The constraint $0 \le M(c_i, r_i) - M(c_i, r_j)$ is used to filter out the “hardest” negatives, which in practice affect convergence and lead to bad local optima [10].

We noticed that while training the $ HN_{r+c} $ model, the fraction of $(c_i, c_i)$ negative pairs constitute up to 50% of the mini-batch.

3.4 Evaluation Methodology and Metrics

For each $ context_i $ from the evaluation set, we compute matching scores for all available pairs $ (context_i, answer) $, where $ answer $ comes not only from the responses, but also from the all available contexts.

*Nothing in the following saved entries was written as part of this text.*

-- ==== Sys2Proof/Machine/Port.lean ====
section
/-! DEFINITION. The command port (30_encoding.md R70, R71; 60_exceptions.md R201, R202): taking the next command, performing it,
and answering a refusal with its cause code. -/

namespace Sys2Proof.Machine

/-- What a command's outcome becomes on the response channel: a refused command has no effect on any state and its response is
the cause code alone (R80, R201); `taken` is the state with the command's bytes taken from the port. -/
def answer (taken : State) : Result → Result
  | .next t => .next t
  | .fault f => .fault f
  | .refused r =>
    match r.code? with
    | some c => .next (taken.respond [c])
    | none => .refused r

/-- The port's bytes begin no command (R78, R75): the cause code is the response, and the decoder stops, so what is left of the
stream is dropped (assumption log 4). -/
def rejectStream (s : State) (e : DecodeError) : Result :=
  answer { s with port := [] } (.refused (refusalOfDecode e))

/-- What is done with the port's bytes as the decoder reads them: the command at their front is taken and performed, whole
(20_memory.md R56), or the stream is rejected. -/
def serve (s : State) : Decoded → Result
  | .ok (i, rest) => answer { s with port := rest } (exec i { s with port := rest })
  | .error e => rejectStream s e

/-- One step of an idle PPU, or of one stalled on an event: nothing while the port is empty (R215), else its front is served. -/
def portStep (s : State) : Result :=
  match s.port with
  | [] => .next s
  | _ :: _ => serve s (decode s.port)

/-- One step of the machine: while the port holds (R203) the scan goes on, else the port is served. -/
def machineStep (s : State) : Result :=
  if s.held then .next s.scanStep else portStep s

/-- The state whose next step performs the command that `nbits` bits of `w` begin (numbered as spec/opcode_table.json numbers
them): its bytes are all the port holds, and if a render is in progress an event is pending, which lifts the hold (R203). -/
def placeCommand (s : State) (nbits w : Nat) : State :=
  { s with port := tableBytes nbits w, eventPending := s.eventPending || s.busy }

end Sys2Proof.Machine
end

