theorem answer_withFb (r : Result) : answer (s.withFb m) (Result.withFb m r) = Result.withFb m (answer s r) := by
  cases r with
  | next => rfl
  | fault f => cases f
  | refused r => cases r <;> rfl

theorem serve_withFb (d : Decoded) : serve (s.withFb m) d = Result.withFb m (serve s d) := by
  cases d with
  | error e => exact answer_withFb { s with port := [] } m (.refused (refusalOfDecode e))
  | ok command =>
    obtain ⟨i, rest⟩ := command
    have performed := exec_withFb { s with port := rest } m i
    exact (congrArg (answer _) performed).trans (answer_withFb { s with port := rest } m _)

/-- While the port does not hold, the step does the same whatever the framebuffer, and writes none. -/
theorem step_withFb (free : s.held = false) : step (s.withFb m) = Result.withFb m (step s) := by
  by_cases empty : s.port = []
  · rw [step_of_portEmpty free empty]
    exact step_of_portEmpty (s := s.withFb m) free empty
  · rw [step_of_port free empty]
    exact (step_of_port (s := s.withFb m) free empty).trans (serve_withFb s m _)

/-- While the port does not hold, a step writes no framebuffer entry: it does the same with the framebuffer replaced by itself. -/
theorem step_fb_of_free {s t : State} (free : s.held = false) (h : step s = .next t) : t.fb = s.fb := by
  have same : step s = Result.withFb s.fb (step s) := step_withFb s s.fb free
  rw [h] at same
  have kept : t = t.withFb s.fb := Host.Outcome.next.inj same
  exact (congrArg State.fb kept :)

theorem State.beginRow_withFb (y : Nat) : (s.withFb m).beginRow y = (s.beginRow y).withFb m := by
  cases mode : s.pixelMode
  · cases fires : s.rowFires y
    · rw [State.beginRow_quiet mode fires]; exact State.beginRow_quiet (s := s.withFb m) mode fires
    · rw [State.beginRow_fires mode fires]; exact State.beginRow_fires (s := s.withFb m) mode fires
  · rw [State.beginRow_pixelMode mode]; exact State.beginRow_pixelMode (s := s.withFb m) mode y

theorem State.searchRow_withFb : (s.withFb m).searchRow = s.searchRow.withFb m := by
  rw [State.searchRow, (s.samePicture_withFb m).findSpritesRow]
  rfl

theorem State.beginPixel_withFb (x : Nat) : (s.withFb m).beginPixel x = (s.beginPixel x).withFb m := by
  cases fires : s.pixelFires
  · rw [State.beginPixel_quiet fires]; exact State.beginPixel_quiet (s := s.withFb m) fires x
  · rw [State.beginPixel_fires fires]; exact State.beginPixel_fires (s := s.withFb m) fires x

/-- The color composed for a pixel does not depend on the framebuffer (R172). -/
theorem State.pixelColor_withFb (x y : Nat) : (s.withFb m).pixelColor x y = s.pixelColor x y :=
  (s.samePicture_withFb m).pixelColor rfl rfl rfl x y

/-- A pixel's step does the same to everything but the framebuffer. -/
theorem State.drawPixel_withFb : (s.withFb m).drawPixel = s.drawPixel.withFb (s.withFb m).drawPixel.fb := by
  rw [State.drawPixel_eq s]
  exact State.drawPixel_eq (s.withFb m)

/-- A pixel's step writes the same color to the same entry whatever the framebuffer, or leaves the entry alone. -/
theorem State.fbAt_drawPixel_withFb (j : Nat) :
    (s.withFb m).drawPixel.fbAt j = s.drawPixel.fbAt j ∨
      (s.drawPixel.fbAt j = s.fbAt j ∧ (s.withFb m).drawPixel.fbAt j = Memory.find? m j) := by
  have own := s.fbAt_drawPixel j
  have other := (s.withFb m).fbAt_drawPixel j
  rw [State.pixelColor_withFb] at other
  by_cases hit : j = s.scanY.toNat * s.renderW.toNat + s.scanX.toNat ∧
      s.scanY.toNat * s.renderW.toNat + s.scanX.toNat < s.fbLen.toNat
  · exact .inl ((other.trans (if_pos hit)).trans (own.trans (if_pos hit)).symm)
  · exact .inr ⟨own.trans (if_neg hit), other.trans (if_neg hit)⟩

To evaluate these results, we sort the answers by the matching score in descending order and compute the following metrics: Average Precision [7], Recall@2, Recall@5, and Recall@10 [6]. The last three metrics are indicator functions that return 1, if the ground-truth response occurs in the top 2, 5 and 10 candidates, respectively. We also introduce the context echoing metrics:

$ rank_{context} $ – position (starting from zero) of the input context in the sorted results. The greater the rank, the less the model tends to return the input context among the top results
$ diff_{top} $ – difference between the top result score and the input context score. The greater the difference, the less the model tends to return relatively high scores for the context
$ diff_{response} $ – difference between the ground-truth response score and the input context score. The greater the difference, the less the model tends to return similar scores for the ground-truth response and for the context

For each metric, we compute the overall quality as an average across all test contexts. Note that for BL model we don’t present context echoing metrics, since echo-responses are filtered out from the results in this approach.

3.5 Results

The results of the evaluation based on the test set are presented in Table 2. As we can see, the proposed $ HN_{r+c} $ model achieves the highest values in almost all metrics compared to other approaches. According to $ rank_{context} $, it turns out that this model does not tend to highly rank input contexts and have them in the top response candidates. Still, according to the $ diff_{response} $ metric, the average score of a ground-truth response is lower than the score of a context, which means that the context can be ranked higher than the ground-truth response.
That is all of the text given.